Show every line of the material that follows in which the word "PortId" occurs.

Segment Start: DATA SUPPLIED

-- ==== Sys2Proof/Laws/State.lean ====
section
/-! SUPPORT. What each update of one block leaves alone, one lemma per field per update, and what the updates of a port and
of a core read back. -/

namespace Sys2Proof.Machine

/-! ### Ports and cores read back -/

@[simp] theorem State.port_modPort_same (s : State) (p : PortId) (f : Port → Port) :
    (s.modPort p f).port p = f (s.port p) := by simp [State.port, State.modPort]

theorem State.port_modPort_ne (s : State) {p q : PortId} (f : Port → Port) (h : q ≠ p) :
    (s.modPort p f).port q = s.port q := by
  have h' : p.val ≠ q.val := fun e => h (Fin.ext e.symm)
  simp [State.port, State.modPort, h']

theorem State.port_modPort (s : State) (p q : PortId) (f : Port → Port) :
    (s.modPort p f).port q = if q = p then f (s.port p) else s.port q := by
  by_cases h : q = p
  · subst h; simp
  · simp [State.port_modPort_ne s f h, h]

@[simp] theorem State.core_modCore_same (s : State) (c : CoreId) (f : Core → Core) :
    (s.modCore c f).core c = f (s.core c) := by simp [State.core, State.modCore]

theorem State.core_modCore_ne (s : State) {c d : CoreId} (f : Core → Core) (h : d ≠ c) :
    (s.modCore c f).core d = s.core d := by
  have h' : c.val ≠ d.val := fun e => h (Fin.ext e.symm)
  simp [State.core, State.modCore, h']

theorem State.core_modCore (s : State) (c d : CoreId) (f : Core → Core) :
    (s.modCore c f).core d = if d = c then f (s.core c) else s.core d := by
  by_cases h : d = c
  · subst h; simp
  · simp [State.core_modCore_ne s f h, h]

/-- Two updates of one core are one. -/
theorem State.modCore_modCore (s : State) (c : CoreId) (f g : Core → Core) :
    (s.modCore c f).modCore c g = s.modCore c fun C => g (f C) := by
  simp [State.modCore]

/-- Two updates of one port are one. -/
theorem State.modPort_modPort (s : State) (p : PortId) (f g : Port → Port) :
    (s.modPort p f).modPort p g = s.modPort p fun P => g (f P) := by
  simp [State.modPort]

/-- Updates of a port and of a core commute. -/
theorem State.modPort_modCore (s : State) (p : PortId) (c : CoreId) (f : Port → Port) (g : Core → Core) :
    (s.modPort p f).modCore c g = (s.modCore c g).modPort p f := rfl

Segment End: DATA SUPPLIED

#### [RESULT BELOW]
@[simp] theorem State.port_modPort_same (s : State) (p : PortId) (f : Port → Port) :
theorem State.port_modPort_ne (s : State) {p q : PortId} (f : Port → Port) (h : q ≠ p) :
theorem State.port_modPort (s : State) (p q : PortId) (f : Port → Port) :
theorem State.modPort_modPort (s : State) (p : PortId) (f g : Port → Port) :
theorem State.modPort_modCore (s : State) (p : PortId) (c : CoreId) (f : Port → Port) (g : Core → Core) :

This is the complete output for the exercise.